In this paper, we conducted differential-neural cryptanalysis on HIGHT, an international standard lightweight block cipher. Through analysis of the internal operation properties of the HIGHT round function, we proposed a new concept of neural distinguisher, named the truncated neural distinguisher, that can distinguish ciphertext using only partial words of the plaintext. From the perspective of utilization in key recovery attacks, the truncated neural distinguisher can perform partial decryption for specific words and allow for efficient key recovery by dividing and conquering the key search.

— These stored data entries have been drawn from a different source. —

-- ==== Sys2Proof/Machine/Frames.lean ====
section
/-! DEFINITION. Frames and clocks (chapters 07 and 12): ticks, tick recognition with its decisions, overrun and late
frames, the end and the abort of a frame, throttling, stretching, the frequency monitor and the voltage loop, and the
failure of a management lane. -/

namespace Sys2Proof.Machine

/-! ### Ticks (R306, R308, R27) -/

/-- A frame that began before the hub die's last tick still runs on a die. -/
def State.oldFrame (s : State) : Bool :=
  s.dies.toList.any (fun d => d.frm.frun && (!d.frm.fallen.isEmpty || decide (d.frm.nextTick ≤ s.hub.time.lastAt)))

/-- At a tick the cap takes effect, but never within a frame that runs over the tick: it then waits for a later tick (R27). -/
def State.takeCap (s : State) : State :=
  match s.hub.power.capDue with
  | some c => if s.oldFrame then s else s.modHub (fun h => { h with power := { h.power with capForce := c, capDue := none } })
  | none => s

/-- A die whose clocks stand with VCORE counts its frames of R427 by the hub die's ticks. -/
def State.offOnce (s : State) : State :=
  { s with dies := s.dies.map (fun d => if d.pow.vcoreOn then d else { d with once := [] }) }

/-- The hub die's counter has reached its next tick value: what waits for the tick takes effect (R27, R308). -/
def State.hubTick (s : State) : State :=
  let t := s.hub.time
  if t.nextTick ≤ t.tc.toNat then
    (s.modHub (fun h => { h with
      time := { h.time with lastTick := BitVec.ofNat 64 (t.nextTick / 62500 % 2 ^ 48), inForce := t.period,
                            nextTick := tickAfter t.nextTick t.period.toNat, lastAt := t.nextTick },
      power := { h.power with capDue := some h.power.cap },
      dict := { h.dict with statePending := false, wdForce := h.dict.wd, marginForce := h.dict.margin },
      rec_ := { h.rec_ with once := [] } })).takeCap.offOnce
  else s

/-- A die has met its next tick value: later ticks follow the period in force from it on (R308). -/
def State.meetTick (s : State) (n : DieIx) : State :=
  s.modDie n (fun d => { d with frm := { d.frm with nextTick := tickAfter d.frm.nextTick (s.periodFrom d.frm.nextTick) } })

/-- Between frames, the watchdog limits that a tick has brought into force reach a die (R27, R207, R208). -/
def State.takeLimits (s : State) (n : DieIx) : State :=
  s.modDie n (fun d => { d with hold := { d.hold with wd := s.hub.dict.wdForce.toNat, margin := s.hub.dict.marginForce.toNat } })

/-- A die recognises ticks: it holds a plan that runs on, and is neither in pass-through nor in Idle (R20, R306, R361). -/
def Die.opens (d : Die) : Bool :=
  d.plan.isSome && !d.router.pthru && !d.clock.gated && !d.pow.noMore && d.pow.vcoreOn && !d.loadAtEnd && !d.unloadAtEnd

/-- The die's clear is complete, and so is that of every die that the same load covers (R250, R384). -/
def State.planClear (s : State) (n : DieIx) : Bool :=
  let l := s.hub.dict.load
  !s.dies[n].pow.clearing
  && (l.st ≠ .checking || !bit l.mask n.val || (maskDies l.mask).all (fun m => !s.dies[m].loadAtEnd && !s.dies[m].pow.clearing))

/-- A refresh round started outside a frame is under way on some channel (R245, R306). -/
def Die.outsideRound (d : Die) : Bool :=
  d.cores.toList.any (fun k => k.vault.chans.toList.any (fun x => match x.round with | some r => r.kind = .outside | none => false))

/-- A tick is due for recognition, on a die whose counter has been aligned since VCORE rose (R449): the cycle begins at least 12 ns after the counter reached the tick's value (R306). -/
def State.tickDue (s : State) (n : DieIx) : Bool :=
  let d := s.dies[n]
  !d.frm.frun && d.frm.fallen.isEmpty && d.opens && d.clock.aligned && s.planClear n && decide (d.frm.nextTick + 3 ≤ d.clock.tc.toNat)
  && !d.outsideRound

/-- A tick that opens no frame and is no overrun: the die does not recognise ticks (R306, R361). -/
def State.passTick (s : State) (n : DieIx) : State :=
  let d := s.dies[n]
  if !d.frm.frun && !(d.opens && d.clock.aligned && s.planClear n) && decide (d.frm.nextTick ≤ d.clock.tc.toNat) then
    ((s.meetTick n).takeLimits n).modDie n (fun d => if d.plan.isNone then { d with once := [] } else d)
  else s

/-! ### The decisions of a recognition cycle (R117, R149, R198, R222, R223) -/

/-- Every core of the die has its standby bank complete. -/
def Die.standbyComplete (d : Die) : Bool := d.cores.toList.all (fun k => k.ctl.sbState = .complete)

/-- Flip decision: instruction memories and slot tables flip, or stay with `imem_flip_late`. -/
def Die.flipDecision (d : Die) : Die × Bool :=
  if !d.flipArm then (d, false)
  else if d.standbyComplete then
    ({ d with flipArm := false, net := { d.net with act := !d.net.act },
              cores := d.cores.map (fun k => { k with ctl := { k.ctl with act := !k.ctl.act, sbState := .empty } }) }, true)
  else (d.forCores (fun d c => d.fault (.ctl c) imemFlipLate), false)

/-- Exchange the handle banks: a handle whose two entries differ loses its run state, and descriptors bound to one of its
halves set no valid bit. -/
def Core.exchangeHandles (k : Core) : Core :=
  let same (i : Fin 64) : Bool := k.hdl.bank0[i] == k.hdl.bank1[i]
  { k with
    hdl := { k.hdl with act := !k.hdl.act, armP := false, armB := false,
                        run := Vector.ofFn (fun i => if same i then k.hdl.run[i] else {}),
                        sets := k.hdl.sets.filter (fun x => same x.handle) },
    st := k.st.map (fun (u : Stream) => { u with places := u.places.map (fun x => if same x.handle then x else { x with live := false }) }) }

/-- The handle table's decision: the plain arm at every recognition, the bound arm at a flip. -/
def Die.handleDecision (d : Die) (c : CoreIx) (flip : Bool) : Die :=
  let h := d.cores[c].hdl
  if h.armP || (h.armB && flip) then
    if h.loading then d.fault (.hdl c) hdlSwapLate
    else
      let e := d.modCore c (·.exchangeHandles)
      (h.sets.filter (fun x => !(e.cores[c].hdl.sets.contains x))).foldl (fun d x => d.fault (.stream c x.unit) setvLost) e
  else d

/-- A `vtld` to a table is still in execution. -/
def Vec.loadsTable (v : Vec) (t : Fin 4) : Bool :=
  let is (r : Option VecRun) : Bool := match r with
    | some x => match x.op with | .vtld f => fin4 f.t = t | _ => false
    | none => false
  is v.run0 || is v.run1

/-- Each armed function table swaps, or stays armed while its `vtld` is in execution. -/
def Die.tableDecision (d : Die) (c : CoreIx) (t : Fin 4) : Die :=
  let v := d.cores[c].vec
  if !v.ft[t].arm then d
  else if v.loadsTable t then d.fault (.vec c) ftSwapLate
  else d.modCore c (fun k => { k with vec := { k.vec with ft := vupd k.vec.ft t (fun x => { x with act := !x.act, arm := false }) } })

/-- The write of a summary register at the end of a recognition cycle (R270, R309). -/
def tickSummary (rc : Nat) (vs : Fin 8) (val : U32) : SummaryWrite where
  due := rc
  onClk := false
  rank := 5
  unit := 0
  vs := vs
  val := val
  ty := 2
  poison := false

/-- What a core does in a recognition cycle: its tables' decisions, the marks in `vs6` and `vs7`, and its word at
address zero (R143). -/
def Die.beginCore (d : Die) (flip late inv : Bool) (c : CoreIx) : Die :=
  let d := d.handleDecision c flip
  let d := (List.finRange 4).foldl (fun d t => d.tableDecision c t) d
  let marks := tickSummary d.clock.rc 6 (if late then 1 else 0) :: (if inv then [tickSummary d.clock.rc 7 1] else [])
  d.modCore c (fun k => { k with
    ctl := { k.ctl with pc := 0, nextChk := -4, ended := false, stopped := false, endAt := none, failRun := 0 },
    vec := { k.vec with sumQ := k.vec.sumQ ++ marks } })

/-- The die opens the frame of the tick at value t: this clock cycle is plan cycle −4 (R143, R187, R307, R309). -/
def Die.openFrame (d : Die) (t : Nat) (late : Bool) : Die :=
  let num := BitVec.ofNat 48 (t / 62500)
  let inv := d.frm.invMark
  let d := { d with
    once := []
    frm := { d.frm with frun := true, fnum := num, flate := late, fallen := [], invThis := false, invMark := false,
                        lateFrame := if late then num else d.frm.lateFrame, lateAny := d.frm.lateAny || late }
    hold := { d.hold with reqs := [], timed := [], conflict := 0, run := 0, inFrame := 0, held := false }
    clock := { d.clock with pcyc := -4, winBase := d.clock.clk, winDone := none } }
  let (d, flip) := d.flipDecision
  d.forCores (fun d c => d.beginCore flip late inv c)

/-- TICK_RECOGNITION. -/
def State.tickRecognition (s : State) (n : DieIx) : State :=
  let s := s.hubTick
  if s.tickDue n then
    let t := s.dies[n].frm.nextTick
    ((s.meetTick n).takeLimits n).modDie n (fun d => d.openFrame t false)
  else s.passTick n

def execTickRecognition (n : DieIx) (s : State) : Out := .next (s.tickRecognition n)

/-! ### Overrun and late frames (R309) -/

/-- TICK_OVERRUN: a tick falls while the die's frame runs. -/
def State.tickOverrun (s : State) (n : DieIx) : State :=
  let d := s.dies[n]
  if d.frm.frun && decide (d.frm.nextTick ≤ d.clock.tc.toNat) then
    let t := d.frm.nextTick
    (s.meetTick n).modDie n (fun d =>
      Die.faultEach { d with frm := { d.frm with ovr := satAdd d.frm.ovr 1, fallen := d.frm.fallen ++ [t] } } .clock frOvr)
  else s

def execTickOverrun (n : DieIx) (s : State) : Out := .next (s.tickOverrun n)

/-- A tick that opens no frame is counted and recorded. -/
def Die.skipTick (d : Die) (_t : Nat) : Die := Die.faultEach { d with frm := { d.frm with skip := satAdd d.frm.skip 1 } } .clock frSkip

/-- A late frame is due: a tick fell during the frame that has ended, and no round started outside a frame runs. -/
def State.lateDue (s : State) (n : DieIx) : Bool :=
  let d := s.dies[n]
  !d.frm.frun && !d.frm.fallen.isEmpty && d.opens && d.clock.aligned && s.planClear n && !d.outsideRound

/-- LATE_FRAME_RECOGNITION: the latest tick that has fallen opens the frame; the earlier ones are skipped. -/
def State.lateRecognition (s : State) (n : DieIx) : State :=
  let s := s.hubTick
  if s.lateDue n then
    let d := s.dies[n]
    let more := decide (d.frm.nextTick ≤ d.clock.tc.toNat)
    let all := if more then d.frm.fallen ++ [d.frm.nextTick] else d.frm.fallen
    let s := if more then s.meetTick n else s
    (s.takeLimits n).modDie n (fun d =>
      let d := d.openFrame (all.getLast?.getD 0) true
      all.dropLast.foldl Die.skipTick d)
  else s

def execLateFrameRecognition (n : DieIx) (s : State) : Out := .next (s.lateRecognition n)

/-! ### The end of a frame (R145, R193, R206) -/

/-- Plan cycles of the frame so far (R187), at a cycle boundary. -/
def Die.frameLen (d : Die) : Nat := (d.clock.pcyc + 4).toNat

/-- The two comparisons at the end of a frame (R206). -/
def Die.frameChecks (d : Die) : Die :=
  match d.plan with
  | none => d
  | some p =>
    let d := if p.allow < d.hold.inFrame then d.fault .sched holdOver else d
    if p.frameLen < d.frameLen then d.fault .sched lenOver else d

/-- The die's frame ends at this cycle boundary: no hold remains, and a plan that was to end with it ends. A tick fallen
during the frame leaves out the rounds before the next one (R245). -/
def Die.frameEnd (now : Nat) (d : Die) : Die :=
  let d := d.frameChecks
  let d := { d with
    frm := { d.frm with frun := false,
                        preDone := if d.beforeTick && !d.frm.fallen.isEmpty then some d.frm.nextTick else d.frm.preDone }
    hold := { d.hold with reqs := [], timed := [], conflict := 0, run := 0, held := false } }
  let d := if d.unloadAtEnd then d.endPlan now else d
  if d.pow.passAtEnd then d.passThrough now else d

/-- Cores whose last word has ended have ended their frame (R144); with the last of the 32 the die's frame ends. -/
def Die.coresEnd (now : Nat) (d : Die) : Die :=
  let spent (k : Ctl) : Bool := !k.ended && (match k.endAt with | some e => decide (e < d.clock.pcyc) | none => false)
  if !d.frm.frun then d
  else
    let d := if d.cores.toList.any (fun k => spent k.ctl) then
        { d with cores := d.cores.map (fun k => if spent k.ctl then { k with ctl := { k.ctl with ended := true } } else k) }
      else d
    if d.cores.toList.all (fun k => k.ctl.ended) then d.frameEnd now else d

In the experiment, the truncated neural distinguisher was built for a nine-round HIGHT. Using this truncated neural distinguisher, we performed partial whitening key recovery for a 15-round HIGHT by prepending a 6-round differential characteristic. The proposed key recovery attack showed significantly improved data and time complexity compared to traditional differential key recovery attacks. We expect that the proposed truncated neural distinguisher can be extended to various generalized Feistel-based block ciphers and plan to conduct future research in this regard.